Dividing by 86, we get,

x - y = 1   .....   (3)

(1) - (2), we get

 33x - 53y = 85

+53x + 33y = 1

20x + 20y = 84

Dividing by 20, we get

 1x + 1y = 4.2  .......   (4)

Solving (3) ans (4) we get

 x - y = 1

x + y = 4.2

   2x = 5.2

x = $\frac{5.2}{2}$

x = 2.6

Substituting x = 2.6 in (3).

2.6 - y = 1

-y = 1- 2.6

-y = -1.6

y = 1.6

The system has two solutions is ( 2.6, 1.6 ).

Verifiction : 

L.H.S. of (1) = 53x - 33y = 53(2.6) - 33(1.6) = 137.8 - 52.8 = 85  R.H.S. of (1)

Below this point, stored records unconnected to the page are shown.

/-! Major 0x2A (R215-R217, R220). -/

/-- vrcp (R216). -/
def execVrcp (f : FmtV) (s : State) : Out := vv1 .vrcp f s
/-- vrsqrt (R216). -/
def execVrsqrt (f : FmtV) (s : State) : Out := vv1 .vrsqrt f s
/-- vexp2 (R216). -/
def execVexp2 (f : FmtV) (s : State) : Out := vv1 .vexp2 f s
/-- vlog2 (R216). -/
def execVlog2 (f : FmtV) (s : State) : Out := vv1 .vlog2 f s
/-- vtanh (R216). -/
def execVtanh (f : FmtV) (s : State) : Out := vv1 .vtanh f s
/-- vsigm (R216). -/
def execVsigm (f : FmtV) (s : State) : Out := vv1 .vsigm f s
/-- vsinpi (R216). -/
def execVsinpi (f : FmtV) (s : State) : Out := vv1 .vsinpi f s
/-- vcospi (R216). -/
def execVcospi (f : FmtV) (s : State) : Out := vv1 .vcospi f s
/-- vperm (R220). -/
def execVperm (f : FmtV) (s : State) : Out := vv2 .vperm f s
/-- vmov (R220). -/
def execVmov (f : FmtV) (s : State) : Out := vv1 .vmov f s
/-- vcvtSI (R217). -/
def execVcvtSI (f : FmtV) (s : State) : Out := vv1 .vcvtSI f s
/-- vcvtIS (R217). -/
def execVcvtIS (f : FmtV) (s : State) : Out := vv1 .vcvtIS f s
/-- vcvtSH (R217). -/
def execVcvtSH (f : FmtV) (s : State) : Out := vv1 .vcvtSH f s
/-- vcvtHS (R217). -/
def execVcvtHS (f : FmtV) (s : State) : Out := vv1 .vcvtHS f s
/-- vcvtSBf (R217). -/
def execVcvtSBf (f : FmtV) (s : State) : Out := vv1 .vcvtSBf f s
/-- vcvtBfS (R217). -/
def execVcvtBfS (f : FmtV) (s : State) : Out := vv1 .vcvtBfS f s
/-- vcvtSU (R217). -/
def execVcvtSU (f : FmtV) (s : State) : Out := vv1 .vcvtSU f s
/-- vcvtUS (R217). -/
def execVcvtUS (f : FmtV) (s : State) : Out := vv1 .vcvtUS f s
/-- kand (R220). -/
def execKand (f : FmtV) (s : State) : Out := vkk .kand f s
/-- kor (R220). -/
def execKor (f : FmtV) (s : State) : Out := vkk .kor f s
/-- kxor (R220). -/
def execKxor (f : FmtV) (s : State) : Out := vkk .kxor f s
/-- kandn (R220). -/
def execKandn (f : FmtV) (s : State) : Out := vkk .kandn f s
/-- knot (R220). -/
def execKnot (f : FmtV) (s : State) : Out := vkk .knot f s

/-- Commands of a seat that are not performed yet, from any bank of it (R226, R227). -/
def State.vbusy (s : State) (p : Place) : Bool := !(s.vqOf p).isEmpty

/-- vfence (R227): waits under the engine cause until the seat's earlier commands are performed. -/
def execVfence (f : FmtV) (s : State) : Out :=
  issueWait { srcs := [] } f.hold (fun x s => if s.vbusy x.p then some .engine else none) (fun _ _ => none)
    (fun _ s => .done s none none) s

/-! Gang-relative forms (R228, R229). -/

/-- A gang-relative form needs seat 0 of a ganged core (R229). -/
def vgChk (x : Ctx) (s : State) : Option Act :=
  if x.p.seat ≠ 0 ∨ (s.core x.p.core).gangSize = 1 then some (.trap .gangBroken 0 none) else none
/-- The members of a core's gang, by position: they are neighbours from the leader on (R169, R171). -/
def State.gangCores (s : State) (c : Nat) : List (Nat × Nat) :=
  let k := s.core c
  (List.range k.gangSize).map fun i => (i, k.gangLeader + i)
/-- Issue a gang-relative command. Every lane is active; the neighbour's register counts in the neighbour's sets (R210). -/
def vgang (op : OpV) (reads : List Nat) (f : FmtV) (s : State) : Out :=
  issueWait { srcs := [], vr := f.vb.toNat :: reads, vd := some f.vd.toNat } f.hold vroom vgChk
    (fun x s => .done (s.venq x (.v op f) 0 (s.gangCores x.p.core) false true false).1 none none) s

/-- vgmov (R228). -/
def execVgmov (f : FmtV) (s : State) : Out := vgang .vgmov [] f s
/-- vgadd (R228). -/
def execVgadd (f : FmtV) (s : State) : Out := vgang .vgadd [f.va.toNat] f s
/-- vgfadd (R228). -/
def execVgfadd (f : FmtV) (s : State) : Out := vgang .vgfadd [f.va.toNat] f s
/-- vgfmax (R228). -/
def execVgfmax (f : FmtV) (s : State) : Out := vgang .vgfmax [f.va.toNat] f s

/-! Vector memory (R221-R225). -/

/-- The span check of vld and vst (R222, R231): 256 bytes of on-chip space. -/
def State.vspan (s : State) (p : Place) (seg : Nat) (off : Word) (w : Bool) : Except Act (List (Nat × Nat)) :=
  let g := (s.bank p).seg seg
  if g.g then .error (.trap .segRights 0 (some off)) else
  match segCheck g off.toNat 256 4 (!w) w false with
  | some c => .error (.trap c 0 (some off))
  | none =>
    match s.onchip p ((g.base.toNat + off.toNat) % 2 ^ 64) 256 with
    | .error c => .error (.trap c 0 (some off))
    | .ok ks => .ok (laneNos.map fun i => (i, ks.getD (4 * i) 0))

/-- The offset of a lane of vgather and vscatter (R223). -/
def laneOff (base : Word) (a : BitVec 2048) (i : Nat) : Word := base + (vlane a i).signExtend 64 * 4

/-- The checks of vgather and vscatter on the active lanes in ascending order (R223). -/
def State.vlanesAt (s : State) (p : Place) (g : Seg) (base : Word) (a : BitVec 2048) (w : Bool) :
    List Nat → Except Act (List (Nat × Nat))
  | [] => .ok []
  | i :: t =>
    let off := laneOff base a i
    match segCheck g off.toNat 4 4 (!w) w false with
    | some c => .error (.trap c 0 (some off))
    | none =>
      match s.onchip p ((g.base.toNat + off.toNat) % 2 ^ 64) 4 with
      | .error c => .error (.trap c 0 (some off))
      | .ok ks =>
        match s.vlanesAt p g base a w t with
        | .error e => .error e
        | .ok r => .ok ((i, ks.headD 0) :: r)

/-- The active lanes of a gather or scatter with their keys, or how it ends (R223). -/
def State.vindexed (s : State) (p : Place) (seg : Nat) (base : Word) (va km : Nat) (w : Bool) :
    Except Act (List (Nat × Nat)) :=
  let g := (s.bank p).seg seg
  if g.g then .error (.trap .segRights 0 (some base)) else
  let k := s.kreg p.core km
  s.vlanesAt p g base (s.vreg p.core va) w (laneNos.filter fun i => k.getLsbD i)

/-- Lanes of vlds and vsts (R224). -/
def State.vslices (_ : State) (p : Place) (off : Word) : Except Act (List (Nat × Nat)) :=
  if Config.isX p.core then .error (.trap .segRights 0 (some off))
  else if off.toNat % 4 ≠ 0 then .error (.trap .misaligned 0 (some off))
  else if 512 < off.toNat + 4 then .error (.trap .segLimit 0 (some off))
  else .ok (laneNos.map fun i => (i, Config.tileKey p.core (0x10_0000 + 512 * i + off.toNat)))

/-- An uncorrectable sector among the lanes of a load ends the issue as R249 says. -/
def State.vbad (s : State) (off : Word) (l : List (Nat × Nat)) : Option Act :=
  (l.find? fun x => s.bad [x.2]).map fun x => .bad off (x.2 / 32 * 32)

/-- Check of a vector memory instruction, whose lanes `at_` gives. -/
def vmemChk (at_ : Ctx → State → Except Act (List (Nat × Nat))) (load : Bool) (x : Ctx) (s : State) : Option Act :=
  match at_ x s with
  | .error a => some a
  | .ok l =>
    if s.halfway x.p (l.map (·.2)) then some (.wait .memory) else if load then s.vbad (x.v 0) l else none

/-- Issue of a vector memory instruction. Inside a scene a store takes `n` entries, filled when it is performed (R209). -/
def vmemAct (at_ : Ctx → State → Except Act (List (Nat × Nat))) (form : Form) (store : Bool) (n : List (Nat × Nat) → Nat)
    (x : Ctx) (s : State) : Act :=
  match at_ x s with
  | .error a => a
  | .ok l =>
    let r := s.venq x form (x.v 0) l false false false
    .done (if store && (s.bank x.p).openScene.isSome then r.1.modBank x.p fun b => b.buffer (n l) (.store [] [] (some r.2)) else r.1)
      none none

L.H.S. of (2) = 33x - 53y = 33(2.6) + 53(1.6) = 85.8 - 84.8 = 1 R.H.S.of (2).

This system is  linear in x and y 

37x + 53y = 89 ...... (1)

 53x + 37y = 1  ..... (2)

Now, (1) and (2) is a linear system in x and y.

(1) + (2) , we get

37x - 53y = 89   

53x - 37y = 1

 90x - 90y = 90

Dividing by 90, we get,

x - y = 1   .....   (3)

(1) - (2), we get

 37x - 53y = 89

+53x + 37y = 1

16x + 16y = 88

Dividing by 16, we get

 1x + 1y = 5.5  .......   (4)

Solving (3) ans (4) we get

 x - y = 1

x + y = 5.5

   2x = 6.5

x = $\frac{6.5}{2}$

x = 3.25

Substituting x = 3.25 in (3).

3.25 - y = 1

-y = 1- 3.25

-y = -2.25

y = 2.25

The system has two solutions is ( 3.25, 2.25 ).

Verifiction : 

L.H.S. of (1) = 53x - 37y = 53(3.25) - 37(2.25) = 172.25 - 83.25 = 89  R.H.S. of (1)

L.H.S. of (2) = 37x - 53y = 37(3.25) + 53(2.25) = 120.25 - 119.25 = 1 R.H.S.of (2).